(Stored data)
Segment Open

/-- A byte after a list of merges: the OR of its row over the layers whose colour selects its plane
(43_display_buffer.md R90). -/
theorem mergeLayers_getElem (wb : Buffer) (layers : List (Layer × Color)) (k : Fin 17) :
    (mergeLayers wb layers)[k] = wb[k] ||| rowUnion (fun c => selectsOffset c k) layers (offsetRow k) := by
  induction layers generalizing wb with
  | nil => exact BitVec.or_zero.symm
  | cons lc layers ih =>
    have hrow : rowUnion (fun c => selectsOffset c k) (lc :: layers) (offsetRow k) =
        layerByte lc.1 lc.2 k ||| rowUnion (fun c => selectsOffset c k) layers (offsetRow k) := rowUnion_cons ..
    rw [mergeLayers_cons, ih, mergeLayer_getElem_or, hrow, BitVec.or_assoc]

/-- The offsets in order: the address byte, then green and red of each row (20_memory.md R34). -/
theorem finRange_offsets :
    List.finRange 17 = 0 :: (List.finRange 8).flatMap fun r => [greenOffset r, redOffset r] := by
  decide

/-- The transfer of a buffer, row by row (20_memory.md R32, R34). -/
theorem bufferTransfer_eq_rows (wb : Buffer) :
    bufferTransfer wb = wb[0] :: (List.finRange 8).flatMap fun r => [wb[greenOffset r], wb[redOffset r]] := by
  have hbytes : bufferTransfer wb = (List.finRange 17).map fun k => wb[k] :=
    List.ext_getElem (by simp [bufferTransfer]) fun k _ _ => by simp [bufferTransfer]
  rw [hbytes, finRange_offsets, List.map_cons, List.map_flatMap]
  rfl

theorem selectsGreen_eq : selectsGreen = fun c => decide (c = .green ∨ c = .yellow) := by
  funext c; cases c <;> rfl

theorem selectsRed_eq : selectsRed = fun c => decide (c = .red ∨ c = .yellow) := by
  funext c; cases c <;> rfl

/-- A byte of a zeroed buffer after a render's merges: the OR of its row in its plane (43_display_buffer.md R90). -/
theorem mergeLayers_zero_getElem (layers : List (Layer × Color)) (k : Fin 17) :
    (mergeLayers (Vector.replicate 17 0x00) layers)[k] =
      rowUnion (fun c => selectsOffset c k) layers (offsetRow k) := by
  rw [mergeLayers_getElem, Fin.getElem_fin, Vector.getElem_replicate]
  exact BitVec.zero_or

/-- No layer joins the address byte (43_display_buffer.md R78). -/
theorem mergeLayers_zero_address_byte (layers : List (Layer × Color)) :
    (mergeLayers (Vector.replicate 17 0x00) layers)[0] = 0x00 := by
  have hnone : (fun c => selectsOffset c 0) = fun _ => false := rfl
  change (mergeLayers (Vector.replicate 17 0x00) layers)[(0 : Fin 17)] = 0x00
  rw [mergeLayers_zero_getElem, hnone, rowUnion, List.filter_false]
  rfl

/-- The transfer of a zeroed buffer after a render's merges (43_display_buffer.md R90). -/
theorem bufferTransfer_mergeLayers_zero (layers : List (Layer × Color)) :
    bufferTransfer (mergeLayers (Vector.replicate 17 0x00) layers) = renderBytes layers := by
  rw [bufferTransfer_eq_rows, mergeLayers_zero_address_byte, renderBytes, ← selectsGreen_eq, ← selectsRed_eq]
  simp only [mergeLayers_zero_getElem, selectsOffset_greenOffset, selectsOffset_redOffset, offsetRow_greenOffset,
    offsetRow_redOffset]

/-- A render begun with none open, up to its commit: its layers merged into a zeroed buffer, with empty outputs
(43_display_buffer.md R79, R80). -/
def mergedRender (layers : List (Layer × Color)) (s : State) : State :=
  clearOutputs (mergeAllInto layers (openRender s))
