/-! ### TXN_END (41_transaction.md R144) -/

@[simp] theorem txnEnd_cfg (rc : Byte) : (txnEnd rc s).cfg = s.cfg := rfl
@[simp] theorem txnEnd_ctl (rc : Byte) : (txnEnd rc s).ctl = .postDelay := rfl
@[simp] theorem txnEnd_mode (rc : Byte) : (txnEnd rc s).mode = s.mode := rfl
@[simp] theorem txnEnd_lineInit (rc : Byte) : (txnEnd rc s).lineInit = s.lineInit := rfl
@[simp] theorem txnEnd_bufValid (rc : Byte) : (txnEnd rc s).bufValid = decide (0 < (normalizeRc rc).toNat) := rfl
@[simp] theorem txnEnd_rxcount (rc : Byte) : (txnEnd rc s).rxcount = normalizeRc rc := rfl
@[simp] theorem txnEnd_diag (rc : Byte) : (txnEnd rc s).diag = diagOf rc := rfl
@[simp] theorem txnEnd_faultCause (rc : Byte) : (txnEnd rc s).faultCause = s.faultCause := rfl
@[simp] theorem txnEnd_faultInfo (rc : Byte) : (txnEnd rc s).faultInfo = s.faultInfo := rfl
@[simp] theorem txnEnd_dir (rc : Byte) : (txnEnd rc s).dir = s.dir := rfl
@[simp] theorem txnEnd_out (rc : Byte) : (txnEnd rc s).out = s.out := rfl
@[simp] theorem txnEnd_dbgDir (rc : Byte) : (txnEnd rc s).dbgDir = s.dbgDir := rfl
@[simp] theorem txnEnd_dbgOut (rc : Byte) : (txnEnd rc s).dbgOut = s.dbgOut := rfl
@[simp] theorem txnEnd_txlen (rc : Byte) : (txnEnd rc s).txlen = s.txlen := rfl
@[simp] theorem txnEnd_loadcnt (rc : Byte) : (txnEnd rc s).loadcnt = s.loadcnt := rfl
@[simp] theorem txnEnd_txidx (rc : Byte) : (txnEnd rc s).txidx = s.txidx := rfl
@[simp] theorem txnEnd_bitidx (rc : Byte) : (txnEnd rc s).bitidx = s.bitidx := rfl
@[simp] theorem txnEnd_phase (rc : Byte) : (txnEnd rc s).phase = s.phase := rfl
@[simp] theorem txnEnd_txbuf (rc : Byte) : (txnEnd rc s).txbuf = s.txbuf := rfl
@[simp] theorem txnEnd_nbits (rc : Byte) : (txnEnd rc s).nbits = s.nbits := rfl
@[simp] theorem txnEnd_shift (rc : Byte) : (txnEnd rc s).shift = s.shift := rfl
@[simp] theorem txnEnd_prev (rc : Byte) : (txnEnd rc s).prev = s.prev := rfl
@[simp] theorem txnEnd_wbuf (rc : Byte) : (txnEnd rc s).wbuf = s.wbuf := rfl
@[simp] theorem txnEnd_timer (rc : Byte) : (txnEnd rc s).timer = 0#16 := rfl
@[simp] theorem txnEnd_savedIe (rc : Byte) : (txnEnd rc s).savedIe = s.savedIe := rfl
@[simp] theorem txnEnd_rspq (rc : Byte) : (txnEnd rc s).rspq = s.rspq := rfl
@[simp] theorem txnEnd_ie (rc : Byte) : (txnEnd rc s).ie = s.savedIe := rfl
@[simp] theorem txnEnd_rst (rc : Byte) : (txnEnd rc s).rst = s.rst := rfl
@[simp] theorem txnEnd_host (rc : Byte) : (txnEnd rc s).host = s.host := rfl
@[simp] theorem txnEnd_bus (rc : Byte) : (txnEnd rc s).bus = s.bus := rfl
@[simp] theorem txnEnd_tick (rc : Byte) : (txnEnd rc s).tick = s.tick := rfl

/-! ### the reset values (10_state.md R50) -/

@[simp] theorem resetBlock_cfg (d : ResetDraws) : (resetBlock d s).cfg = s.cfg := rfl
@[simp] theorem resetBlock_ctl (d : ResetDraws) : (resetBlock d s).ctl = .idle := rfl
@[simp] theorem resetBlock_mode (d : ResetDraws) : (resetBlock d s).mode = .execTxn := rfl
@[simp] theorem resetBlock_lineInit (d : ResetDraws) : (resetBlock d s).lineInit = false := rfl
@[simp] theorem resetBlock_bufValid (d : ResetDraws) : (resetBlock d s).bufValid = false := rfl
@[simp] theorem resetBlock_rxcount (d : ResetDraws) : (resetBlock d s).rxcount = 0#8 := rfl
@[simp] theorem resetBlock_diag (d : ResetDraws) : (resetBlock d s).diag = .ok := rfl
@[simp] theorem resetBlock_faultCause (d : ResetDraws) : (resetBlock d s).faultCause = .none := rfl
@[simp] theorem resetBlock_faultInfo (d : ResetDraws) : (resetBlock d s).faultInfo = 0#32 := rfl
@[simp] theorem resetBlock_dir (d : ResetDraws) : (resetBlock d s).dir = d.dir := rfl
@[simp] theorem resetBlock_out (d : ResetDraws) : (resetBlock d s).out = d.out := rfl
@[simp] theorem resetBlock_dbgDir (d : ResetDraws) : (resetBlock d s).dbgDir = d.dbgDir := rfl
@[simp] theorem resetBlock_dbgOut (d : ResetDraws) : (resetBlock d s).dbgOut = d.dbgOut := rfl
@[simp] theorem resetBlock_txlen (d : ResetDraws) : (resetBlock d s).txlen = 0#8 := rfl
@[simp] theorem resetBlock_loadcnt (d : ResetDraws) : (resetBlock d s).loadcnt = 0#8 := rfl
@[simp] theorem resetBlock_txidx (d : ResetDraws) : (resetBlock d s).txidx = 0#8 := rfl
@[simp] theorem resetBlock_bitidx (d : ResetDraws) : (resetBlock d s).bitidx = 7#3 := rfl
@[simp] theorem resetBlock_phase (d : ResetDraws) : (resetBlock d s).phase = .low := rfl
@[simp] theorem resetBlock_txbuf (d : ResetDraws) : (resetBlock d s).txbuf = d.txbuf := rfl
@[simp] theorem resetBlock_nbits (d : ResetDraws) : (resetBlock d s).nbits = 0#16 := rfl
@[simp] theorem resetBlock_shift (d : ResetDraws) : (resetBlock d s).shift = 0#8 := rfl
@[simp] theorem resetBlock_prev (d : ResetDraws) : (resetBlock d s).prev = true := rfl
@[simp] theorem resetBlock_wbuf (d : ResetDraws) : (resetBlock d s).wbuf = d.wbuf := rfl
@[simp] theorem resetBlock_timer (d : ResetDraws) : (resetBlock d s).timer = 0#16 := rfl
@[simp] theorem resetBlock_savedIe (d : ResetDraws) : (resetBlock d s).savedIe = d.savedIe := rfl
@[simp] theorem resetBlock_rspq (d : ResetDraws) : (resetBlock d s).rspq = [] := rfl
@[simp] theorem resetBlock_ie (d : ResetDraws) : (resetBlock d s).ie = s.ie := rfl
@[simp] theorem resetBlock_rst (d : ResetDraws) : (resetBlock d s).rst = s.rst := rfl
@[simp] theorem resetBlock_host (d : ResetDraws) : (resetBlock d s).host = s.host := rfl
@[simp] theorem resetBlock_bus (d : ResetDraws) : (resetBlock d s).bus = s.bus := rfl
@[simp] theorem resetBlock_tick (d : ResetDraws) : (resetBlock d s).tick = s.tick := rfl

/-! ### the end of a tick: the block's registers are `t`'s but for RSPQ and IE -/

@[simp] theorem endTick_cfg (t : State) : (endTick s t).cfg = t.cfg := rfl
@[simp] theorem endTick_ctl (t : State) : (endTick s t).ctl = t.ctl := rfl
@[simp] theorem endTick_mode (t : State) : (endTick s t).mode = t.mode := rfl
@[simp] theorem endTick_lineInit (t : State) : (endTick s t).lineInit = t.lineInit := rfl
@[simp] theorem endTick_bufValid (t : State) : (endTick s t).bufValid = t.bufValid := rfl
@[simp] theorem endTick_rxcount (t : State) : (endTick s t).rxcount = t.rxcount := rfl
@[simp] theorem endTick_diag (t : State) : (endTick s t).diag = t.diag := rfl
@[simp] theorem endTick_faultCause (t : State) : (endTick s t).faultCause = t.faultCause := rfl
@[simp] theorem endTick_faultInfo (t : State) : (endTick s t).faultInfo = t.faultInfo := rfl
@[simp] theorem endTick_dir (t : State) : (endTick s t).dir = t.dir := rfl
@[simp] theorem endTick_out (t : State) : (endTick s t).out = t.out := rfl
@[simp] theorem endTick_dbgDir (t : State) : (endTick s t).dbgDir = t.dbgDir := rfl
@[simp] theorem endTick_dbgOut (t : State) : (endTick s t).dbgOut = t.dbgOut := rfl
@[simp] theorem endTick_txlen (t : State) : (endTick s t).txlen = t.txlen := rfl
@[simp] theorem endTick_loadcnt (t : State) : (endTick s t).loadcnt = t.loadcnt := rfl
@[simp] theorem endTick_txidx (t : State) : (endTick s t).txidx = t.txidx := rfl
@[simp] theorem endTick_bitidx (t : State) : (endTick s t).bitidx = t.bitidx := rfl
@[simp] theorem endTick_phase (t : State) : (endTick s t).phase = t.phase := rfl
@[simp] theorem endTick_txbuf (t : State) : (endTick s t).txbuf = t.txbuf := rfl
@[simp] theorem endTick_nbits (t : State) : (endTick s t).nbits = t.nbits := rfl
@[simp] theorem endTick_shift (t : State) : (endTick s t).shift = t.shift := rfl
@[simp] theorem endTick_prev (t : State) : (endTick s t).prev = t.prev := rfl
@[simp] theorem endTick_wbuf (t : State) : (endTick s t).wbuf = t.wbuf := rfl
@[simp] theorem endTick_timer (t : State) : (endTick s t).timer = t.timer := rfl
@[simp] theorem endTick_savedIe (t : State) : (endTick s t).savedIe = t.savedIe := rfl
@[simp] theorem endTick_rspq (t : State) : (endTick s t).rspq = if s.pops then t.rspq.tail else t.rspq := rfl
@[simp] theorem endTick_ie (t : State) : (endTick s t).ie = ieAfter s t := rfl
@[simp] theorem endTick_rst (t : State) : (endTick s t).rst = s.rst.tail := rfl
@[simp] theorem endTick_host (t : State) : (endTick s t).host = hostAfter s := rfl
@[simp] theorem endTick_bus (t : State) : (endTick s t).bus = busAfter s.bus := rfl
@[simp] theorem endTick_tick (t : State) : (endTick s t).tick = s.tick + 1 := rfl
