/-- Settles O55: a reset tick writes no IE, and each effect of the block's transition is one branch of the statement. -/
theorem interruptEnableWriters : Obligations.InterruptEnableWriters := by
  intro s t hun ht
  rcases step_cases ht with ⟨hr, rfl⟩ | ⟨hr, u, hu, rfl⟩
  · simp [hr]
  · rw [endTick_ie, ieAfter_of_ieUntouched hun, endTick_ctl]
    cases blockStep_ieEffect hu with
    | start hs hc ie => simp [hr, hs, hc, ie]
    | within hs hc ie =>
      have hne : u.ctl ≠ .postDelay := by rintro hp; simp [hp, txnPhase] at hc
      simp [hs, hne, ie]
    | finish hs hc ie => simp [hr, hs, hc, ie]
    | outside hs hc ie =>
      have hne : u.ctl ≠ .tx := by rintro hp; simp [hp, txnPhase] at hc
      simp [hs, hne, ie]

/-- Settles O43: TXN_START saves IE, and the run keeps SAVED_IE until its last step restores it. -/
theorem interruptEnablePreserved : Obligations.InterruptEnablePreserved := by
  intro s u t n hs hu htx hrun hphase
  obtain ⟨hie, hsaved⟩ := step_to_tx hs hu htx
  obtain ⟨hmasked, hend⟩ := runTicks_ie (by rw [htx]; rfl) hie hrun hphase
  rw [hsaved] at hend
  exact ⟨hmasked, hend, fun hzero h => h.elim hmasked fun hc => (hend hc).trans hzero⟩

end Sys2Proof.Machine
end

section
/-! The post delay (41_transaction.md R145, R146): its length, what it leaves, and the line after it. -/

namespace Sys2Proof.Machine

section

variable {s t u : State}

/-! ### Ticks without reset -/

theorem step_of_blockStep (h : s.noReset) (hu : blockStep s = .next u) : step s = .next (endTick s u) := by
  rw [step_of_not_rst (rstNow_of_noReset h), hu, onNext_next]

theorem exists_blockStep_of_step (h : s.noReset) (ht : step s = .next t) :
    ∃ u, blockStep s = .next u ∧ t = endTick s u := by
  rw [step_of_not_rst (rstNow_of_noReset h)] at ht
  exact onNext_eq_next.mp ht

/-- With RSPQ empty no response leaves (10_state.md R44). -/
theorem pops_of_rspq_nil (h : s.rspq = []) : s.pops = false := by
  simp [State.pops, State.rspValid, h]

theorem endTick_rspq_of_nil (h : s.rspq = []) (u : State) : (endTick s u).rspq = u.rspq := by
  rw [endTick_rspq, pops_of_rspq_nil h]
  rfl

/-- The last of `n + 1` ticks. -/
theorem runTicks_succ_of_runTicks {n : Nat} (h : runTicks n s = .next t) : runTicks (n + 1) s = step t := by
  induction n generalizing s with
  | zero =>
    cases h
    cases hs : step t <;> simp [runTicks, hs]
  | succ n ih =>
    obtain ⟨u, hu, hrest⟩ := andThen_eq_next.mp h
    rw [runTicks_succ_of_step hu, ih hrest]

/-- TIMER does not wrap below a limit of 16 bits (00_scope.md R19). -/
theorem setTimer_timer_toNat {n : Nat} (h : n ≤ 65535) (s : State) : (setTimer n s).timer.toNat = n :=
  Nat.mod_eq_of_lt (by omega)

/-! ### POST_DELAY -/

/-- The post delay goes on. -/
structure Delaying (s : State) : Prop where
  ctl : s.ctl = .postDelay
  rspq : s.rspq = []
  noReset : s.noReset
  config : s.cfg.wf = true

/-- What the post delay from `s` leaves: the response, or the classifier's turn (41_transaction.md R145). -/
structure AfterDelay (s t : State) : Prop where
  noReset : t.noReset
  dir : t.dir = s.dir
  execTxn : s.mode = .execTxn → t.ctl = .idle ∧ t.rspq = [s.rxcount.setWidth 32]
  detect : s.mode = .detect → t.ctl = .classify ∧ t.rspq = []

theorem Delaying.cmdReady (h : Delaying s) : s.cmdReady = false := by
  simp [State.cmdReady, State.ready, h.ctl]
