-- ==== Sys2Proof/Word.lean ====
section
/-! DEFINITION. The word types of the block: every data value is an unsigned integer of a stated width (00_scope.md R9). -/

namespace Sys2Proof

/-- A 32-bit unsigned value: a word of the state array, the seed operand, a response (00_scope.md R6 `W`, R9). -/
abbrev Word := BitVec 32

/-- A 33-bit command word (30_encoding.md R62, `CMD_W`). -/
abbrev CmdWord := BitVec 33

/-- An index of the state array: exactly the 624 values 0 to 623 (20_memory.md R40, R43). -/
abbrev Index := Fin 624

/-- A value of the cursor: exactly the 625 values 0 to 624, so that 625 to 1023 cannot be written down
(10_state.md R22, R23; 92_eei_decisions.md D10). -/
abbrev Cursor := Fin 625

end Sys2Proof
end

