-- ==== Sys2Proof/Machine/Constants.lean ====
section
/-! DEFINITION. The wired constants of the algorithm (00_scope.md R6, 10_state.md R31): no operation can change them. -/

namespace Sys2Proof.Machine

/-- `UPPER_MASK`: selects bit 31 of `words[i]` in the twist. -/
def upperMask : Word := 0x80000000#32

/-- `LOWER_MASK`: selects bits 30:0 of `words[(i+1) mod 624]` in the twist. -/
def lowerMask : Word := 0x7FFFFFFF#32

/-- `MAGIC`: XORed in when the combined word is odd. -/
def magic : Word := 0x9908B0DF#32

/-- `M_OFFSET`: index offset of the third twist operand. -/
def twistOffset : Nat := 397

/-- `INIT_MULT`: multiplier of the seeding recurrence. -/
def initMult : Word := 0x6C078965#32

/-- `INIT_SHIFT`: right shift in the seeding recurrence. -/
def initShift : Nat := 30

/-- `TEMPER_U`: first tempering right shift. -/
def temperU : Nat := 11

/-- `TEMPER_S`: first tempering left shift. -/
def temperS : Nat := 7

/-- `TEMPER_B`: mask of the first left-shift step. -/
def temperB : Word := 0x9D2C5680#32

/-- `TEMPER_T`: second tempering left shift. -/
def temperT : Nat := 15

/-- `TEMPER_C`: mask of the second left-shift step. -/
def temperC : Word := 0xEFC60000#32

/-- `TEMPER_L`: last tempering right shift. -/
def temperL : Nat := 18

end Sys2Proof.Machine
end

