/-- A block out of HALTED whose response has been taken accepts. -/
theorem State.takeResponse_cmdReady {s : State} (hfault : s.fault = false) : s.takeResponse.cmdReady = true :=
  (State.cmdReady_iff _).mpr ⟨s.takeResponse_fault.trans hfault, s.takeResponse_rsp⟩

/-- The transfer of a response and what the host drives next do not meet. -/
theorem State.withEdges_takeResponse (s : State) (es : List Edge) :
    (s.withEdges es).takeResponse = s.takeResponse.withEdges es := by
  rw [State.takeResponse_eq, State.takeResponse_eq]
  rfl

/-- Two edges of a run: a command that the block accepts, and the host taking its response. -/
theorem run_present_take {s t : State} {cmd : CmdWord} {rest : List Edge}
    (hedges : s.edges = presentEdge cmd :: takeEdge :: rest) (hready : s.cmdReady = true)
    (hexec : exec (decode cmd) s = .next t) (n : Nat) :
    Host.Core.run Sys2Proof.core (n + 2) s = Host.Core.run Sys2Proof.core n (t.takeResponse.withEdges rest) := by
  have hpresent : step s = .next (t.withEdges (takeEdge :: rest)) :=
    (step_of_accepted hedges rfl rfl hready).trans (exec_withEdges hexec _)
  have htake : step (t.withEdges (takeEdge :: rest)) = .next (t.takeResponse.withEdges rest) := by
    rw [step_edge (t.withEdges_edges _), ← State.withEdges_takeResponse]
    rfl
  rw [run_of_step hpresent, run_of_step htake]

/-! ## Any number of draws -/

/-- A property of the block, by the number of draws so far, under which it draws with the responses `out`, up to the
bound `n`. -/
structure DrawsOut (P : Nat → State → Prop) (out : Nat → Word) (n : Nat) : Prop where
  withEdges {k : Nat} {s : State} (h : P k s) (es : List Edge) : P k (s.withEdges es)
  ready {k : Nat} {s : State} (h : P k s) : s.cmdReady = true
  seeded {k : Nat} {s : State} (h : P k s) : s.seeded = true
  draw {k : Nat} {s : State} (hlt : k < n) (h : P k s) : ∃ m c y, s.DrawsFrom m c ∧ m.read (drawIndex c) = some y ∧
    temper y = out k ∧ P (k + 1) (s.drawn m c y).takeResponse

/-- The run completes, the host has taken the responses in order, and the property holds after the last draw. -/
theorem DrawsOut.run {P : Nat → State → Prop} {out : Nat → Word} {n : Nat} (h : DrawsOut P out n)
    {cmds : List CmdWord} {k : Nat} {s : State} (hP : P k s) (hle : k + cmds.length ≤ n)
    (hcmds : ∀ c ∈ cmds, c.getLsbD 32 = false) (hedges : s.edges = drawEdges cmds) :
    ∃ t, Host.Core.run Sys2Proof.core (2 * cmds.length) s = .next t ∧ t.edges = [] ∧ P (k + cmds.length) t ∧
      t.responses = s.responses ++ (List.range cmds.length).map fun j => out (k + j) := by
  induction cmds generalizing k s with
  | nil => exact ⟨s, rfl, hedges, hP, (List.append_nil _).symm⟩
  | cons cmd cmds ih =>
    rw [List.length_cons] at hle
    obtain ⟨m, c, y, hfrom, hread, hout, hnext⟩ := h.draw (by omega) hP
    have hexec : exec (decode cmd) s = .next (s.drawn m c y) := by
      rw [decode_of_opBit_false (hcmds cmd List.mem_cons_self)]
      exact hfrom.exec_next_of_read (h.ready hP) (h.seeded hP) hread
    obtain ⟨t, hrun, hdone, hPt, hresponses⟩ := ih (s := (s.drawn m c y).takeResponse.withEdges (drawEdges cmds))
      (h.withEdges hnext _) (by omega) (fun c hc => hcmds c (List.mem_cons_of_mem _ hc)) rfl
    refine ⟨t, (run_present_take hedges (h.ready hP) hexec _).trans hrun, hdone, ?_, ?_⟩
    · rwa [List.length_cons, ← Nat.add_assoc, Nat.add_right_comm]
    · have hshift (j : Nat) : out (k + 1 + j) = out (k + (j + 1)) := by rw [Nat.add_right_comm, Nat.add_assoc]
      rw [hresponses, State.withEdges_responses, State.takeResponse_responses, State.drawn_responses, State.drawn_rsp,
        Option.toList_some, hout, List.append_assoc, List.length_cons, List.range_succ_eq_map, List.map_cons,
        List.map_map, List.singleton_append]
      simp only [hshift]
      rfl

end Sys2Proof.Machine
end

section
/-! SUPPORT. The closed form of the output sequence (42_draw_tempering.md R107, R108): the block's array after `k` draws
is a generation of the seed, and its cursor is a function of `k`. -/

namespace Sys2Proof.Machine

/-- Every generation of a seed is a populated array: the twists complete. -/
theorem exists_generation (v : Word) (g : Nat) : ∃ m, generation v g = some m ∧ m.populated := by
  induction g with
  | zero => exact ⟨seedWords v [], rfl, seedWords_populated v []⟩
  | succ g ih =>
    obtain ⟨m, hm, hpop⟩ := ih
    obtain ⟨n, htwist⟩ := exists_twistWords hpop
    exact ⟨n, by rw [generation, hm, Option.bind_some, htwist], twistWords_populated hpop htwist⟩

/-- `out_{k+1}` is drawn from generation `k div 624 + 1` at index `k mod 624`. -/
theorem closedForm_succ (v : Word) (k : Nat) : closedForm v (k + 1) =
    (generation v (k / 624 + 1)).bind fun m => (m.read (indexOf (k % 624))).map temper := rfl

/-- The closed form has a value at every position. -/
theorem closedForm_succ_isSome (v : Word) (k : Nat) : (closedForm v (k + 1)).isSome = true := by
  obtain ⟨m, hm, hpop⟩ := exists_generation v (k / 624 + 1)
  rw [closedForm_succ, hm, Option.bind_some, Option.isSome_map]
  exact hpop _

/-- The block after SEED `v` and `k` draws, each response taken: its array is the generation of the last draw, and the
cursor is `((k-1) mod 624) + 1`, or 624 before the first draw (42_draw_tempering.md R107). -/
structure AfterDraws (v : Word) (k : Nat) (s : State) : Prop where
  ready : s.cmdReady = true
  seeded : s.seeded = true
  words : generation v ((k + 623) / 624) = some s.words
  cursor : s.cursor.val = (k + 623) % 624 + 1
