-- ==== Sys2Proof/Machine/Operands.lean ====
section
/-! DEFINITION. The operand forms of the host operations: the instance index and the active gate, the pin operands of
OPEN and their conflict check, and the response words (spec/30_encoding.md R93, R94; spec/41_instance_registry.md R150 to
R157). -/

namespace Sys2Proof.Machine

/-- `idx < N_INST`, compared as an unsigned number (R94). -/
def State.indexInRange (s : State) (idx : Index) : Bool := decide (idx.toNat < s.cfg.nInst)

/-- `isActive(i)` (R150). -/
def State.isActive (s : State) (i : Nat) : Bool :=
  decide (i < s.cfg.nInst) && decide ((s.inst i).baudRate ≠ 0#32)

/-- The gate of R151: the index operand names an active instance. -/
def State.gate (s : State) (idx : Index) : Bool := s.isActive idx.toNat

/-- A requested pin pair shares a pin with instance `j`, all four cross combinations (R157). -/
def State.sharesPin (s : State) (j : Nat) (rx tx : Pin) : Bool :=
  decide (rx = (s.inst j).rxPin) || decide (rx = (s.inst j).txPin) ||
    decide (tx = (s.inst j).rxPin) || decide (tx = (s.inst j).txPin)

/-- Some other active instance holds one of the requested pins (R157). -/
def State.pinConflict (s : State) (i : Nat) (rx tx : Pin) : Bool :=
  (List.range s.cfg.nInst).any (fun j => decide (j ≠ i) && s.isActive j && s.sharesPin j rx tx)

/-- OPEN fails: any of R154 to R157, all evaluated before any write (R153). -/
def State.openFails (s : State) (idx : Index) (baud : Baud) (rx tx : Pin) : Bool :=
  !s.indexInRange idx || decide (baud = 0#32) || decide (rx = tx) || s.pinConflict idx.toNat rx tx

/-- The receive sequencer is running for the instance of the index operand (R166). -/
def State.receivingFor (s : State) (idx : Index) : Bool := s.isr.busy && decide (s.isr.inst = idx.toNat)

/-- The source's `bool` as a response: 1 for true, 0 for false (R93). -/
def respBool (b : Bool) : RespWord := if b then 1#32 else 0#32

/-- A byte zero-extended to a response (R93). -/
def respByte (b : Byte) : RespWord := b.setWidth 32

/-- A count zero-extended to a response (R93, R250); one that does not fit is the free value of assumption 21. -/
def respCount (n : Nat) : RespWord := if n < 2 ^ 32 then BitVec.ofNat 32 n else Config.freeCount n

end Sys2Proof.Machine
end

Segment Closed

Of the lines above, output exactly those from the line bearing "s).txidx = 0#8 := rfl" through the line bearing "s).phase = .low := rfl", inclusive.

## Response box
@[simp] theorem resetBlock_txidx (d : ResetDraws) : (resetBlock d s).txidx = 0#8 := rfl
@[simp] theorem resetBlock_bitidx (d : ResetDraws) : (resetBlock d s).bitidx = 7#3 := rfl
@[simp] theorem resetBlock_phase (d : ResetDraws) : (resetBlock d s).phase = .low := rfl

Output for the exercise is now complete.